Joint MAC Scheduling
and Network Coding: From Wired Networks to Realistic Wireless Networks
In this work, we explore
different aspects and steps of building a joint network coding and scheduling
solution for wireless multihop networks. Network
coding allows transmission networks to combine data at intermediate network
nodes. In contrast to routing, where nodes only relay and replicate data in
network nodes, network coding provides an opportunity to improve a performance
measure of interest like the throughput or the transmission energy.
The focus of this work is
on formulating a joint linear optimization problem for wireless networks. The
optimization problem is formulated on a wired graph that represents the
wireless graph, allowing us to apply known code-design techniques for wired
networks. We also study network codes design methods for the equivalent wired
graph which satisfy two constraints: wireless broadcast links have to transmit
the same (coded) information, and the transfer of codes from the wired back to
the wireless domain has to correctly deal with scheduling sets with unequal
timeshares. Furthermore, we compare the performance and run-time complexities
of the two most well-known interference models in wireless networks, physical
model and protocol model, for scheduling transmissions. The performance of the
protocol model is very close to that of the physical model in throughput
maximization problems, while its run-time complexity is significantly lower.

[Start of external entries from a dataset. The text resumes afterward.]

@[simp] theorem State.team_noteDecision (t : Slot) : s.noteDecision.team q t = s.team q t := by
  obtain ⟨_, h⟩ := s.cl_noteDecision q
  rw [State.team, h]; rfl

@[simp] theorem State.teamOf_noteDecision (c : CoreId) : s.noteDecision.teamOf c = s.teamOf c :=
  congrArg (s.coreAt c).slot.bind (funext (s.team_noteDecision (clusterOf c)))

@[simp] theorem State.blocked_noteDecision : (s.noteDecision.cl q).blocked = (s.cl q).blocked := by
  obtain ⟨_, h⟩ := s.cl_noteDecision q
  rw [h]

@[simp] theorem State.takePages_noteDecision (n : Nat) : (s.noteDecision.cl q).takePages n = (s.cl q).takePages n := by
  obtain ⟨_, h⟩ := s.cl_noteDecision q
  rw [h]; rfl

@[simp] theorem State.freeBlocks_noteDecision : (s.noteDecision.cl q).freeBlocks = (s.cl q).freeBlocks := by
  obtain ⟨_, h⟩ := s.cl_noteDecision q
  rw [h]; rfl

@[simp] theorem State.allocation_noteDecision (t : Slot) : s.noteDecision.allocation q t = s.allocation q t := by
  have boards : (s.noteDecision.cl q).boards t = (s.cl q).boards t := by
    obtain ⟨_, h⟩ := s.cl_noteDecision q
    rw [h]; rfl
  rw [State.allocation, State.allocation, State.team_noteDecision, boards]; rfl

@[simp] theorem State.bankerDecide_noteDecision (t : Slot) (req : Counts) :
    s.noteDecision.bankerDecide q t req = s.bankerDecide q t req := by
  have teams : s.noteDecision.team q = s.team q := funext (s.team_noteDecision q)
  have allocations : s.noteDecision.allocation q = s.allocation q := funext (s.allocation_noteDecision q)
  unfold State.bankerDecide State.available State.resident State.maxClaim
  rw [teams, allocations]

theorem SameMemory.noteDecision : SameMemory s s.noteDecision := SameMemory.setCl rfl rfl

end Decision

/-- A request at its turn is decided (R179). -/
theorem claimTurn_of_due {s : State} (turn : s.claimLate = false) (go : State → Result) :
    claimTurn s go = go s.noteDecision := by
  rw [claimTurn, turn]; rfl

theorem State.teamOf_cur {s : State} {k : Slot} {x : Team} (slot : s.core.slot = some k)
    (team : s.team (clusterOf s.cur) k = some x) : s.teamOf s.cur = some x := by
  rw [State.teamOf, show (s.coreAt s.cur).slot = some k from slot]; exact team

theorem SameMemory.setTeam (s : State) (q : ClusterId) (k : Slot) (x : Option Team) : SameMemory s (s.setTeam q k x) :=
  SameMemory.setCl rfl rfl

theorem SameMemory.retire (s : State) : SameMemory s s.retire := SameMemory.setCore rfl rfl

/-! ## claim (R182) -/

theorem exec_claim_declared {s : State} {a : BitVec 5} {k : Slot} {x : Team} (turn : s.claimLate = false)
    (slot : s.core.slot = some k) (team : s.team (clusterOf s.cur) k = some x)
    (defined : vectorReserved (s.g a).toNat = false) (first : x.claim = none)
    (fits : (Counts.ofVector (s.g a).toNat).overTotal = none) :
    exec (.claim a) s = .next (s.noteDecision.setTeam (clusterOf s.cur) k
      (some { x with claim := some (.ofVector (s.g a).toNat) })).retire := by
  have team' : s.teamOf s.cur = some x := State.teamOf_cur slot team
  have word : s.noteDecision.g a = s.g a := rfl
  change claimTurn s (declareClaim a) = _
  simp only [claimTurn_of_due turn, declareClaim, word, State.core_noteDecision, State.noteDecision_cur,
    State.teamOf_noteDecision, slot, team', defined, first, fits,
    Option.isSome_none, Bool.false_eq_true, if_false]
  rfl

/-! ## acq and acq.t (R183) -/

/-- A request of the current core for the units that `w` names passes the checks of acq and acq.t (R180, R183). -/
structure State.Passes (s : State) (w : Word) (k : Slot) (x : Team) (max : Counts) : Prop where
  slot : s.core.slot = some k
  team : s.team (clusterOf s.cur) k = some x
  wellFormed : malformed w = false
  unmapped : (Request.of w).overlaps x = false
  claim : x.claim = some max
  within : overClaim (s.allocation (clusterOf s.cur) k) (Request.of w).counts max = none

theorem State.Passes.noteDecision {s : State} {w : Word} {k : Slot} {x : Team} {max : Counts}
    (h : s.Passes w k x max) : s.noteDecision.Passes w k x max where
  slot := h.slot
  team := (s.team_noteDecision _ k).trans h.team
  wellFormed := h.wellFormed
  unmapped := h.unmapped
  claim := h.claim
  within := by rw [State.allocation_noteDecision]; exact h.within

theorem State.Passes.acquire_eq {s : State} {w : Word} {k : Slot} {x : Team} {max : Counts} (h : s.Passes w k x max)
    (i : Instr) (go : Slot → Request → Result) : acquire s i w go = go k (.of w) := by
  have team : s.teamOf s.cur = some x := State.teamOf_cur h.slot h.team
  have within : overClaim (s.allocation s.curCluster k) (Request.of w).counts max = none := h.within
  simp only [acquire, h.slot, team, h.wellFormed, h.unmapped, h.claim, within, Bool.or_self, Bool.false_eq_true, if_false]

section Acquire
variable {s : State} {a : BitVec 5} {k : Slot} {x : Team} {max : Counts} (turn : s.claimLate = false)
  (passes : s.Passes (s.g a) k x max)
include turn passes

theorem exec_acq_granted (granted : s.bankerDecide (clusterOf s.cur) k (Request.of (s.g a)).counts = 0) :
    exec (.acq a) s = .next (s.noteDecision.grantUnits (clusterOf s.cur) k (.of (s.g a))).retire := by
  change execAcq a s = _
  rw [execAcq, claimTurn_of_due turn]
  refine (passes.noteDecision.acquire_eq _ _).trans (if_pos ?_)
  rw [State.bankerDecide_noteDecision]; exact granted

Therefore, the protocol model can be used in those problems without loss of the
performance. In minimum energy problems however, the run-time complexities of
the two models are not very different and the performance of the protocol model
is worse than that of the physical model. Therefore, using the physical model
is a better choice when studying the minimum energy problem. Finally, we
propose a new scheduling heuristic that outperforms the existing heuristics for
networks with central schedulers. Our new scheduling method, capacity-bundling
scheduling, builds scheduling sets based on their link capacities, which
results in improved throughput in throughput maximization problems and energy savings
in energy minimization problems. Our results show that this improvement is up
to about 80% for the throughput, and about 55% for the energy consumption in
the scenarios simulated in this work.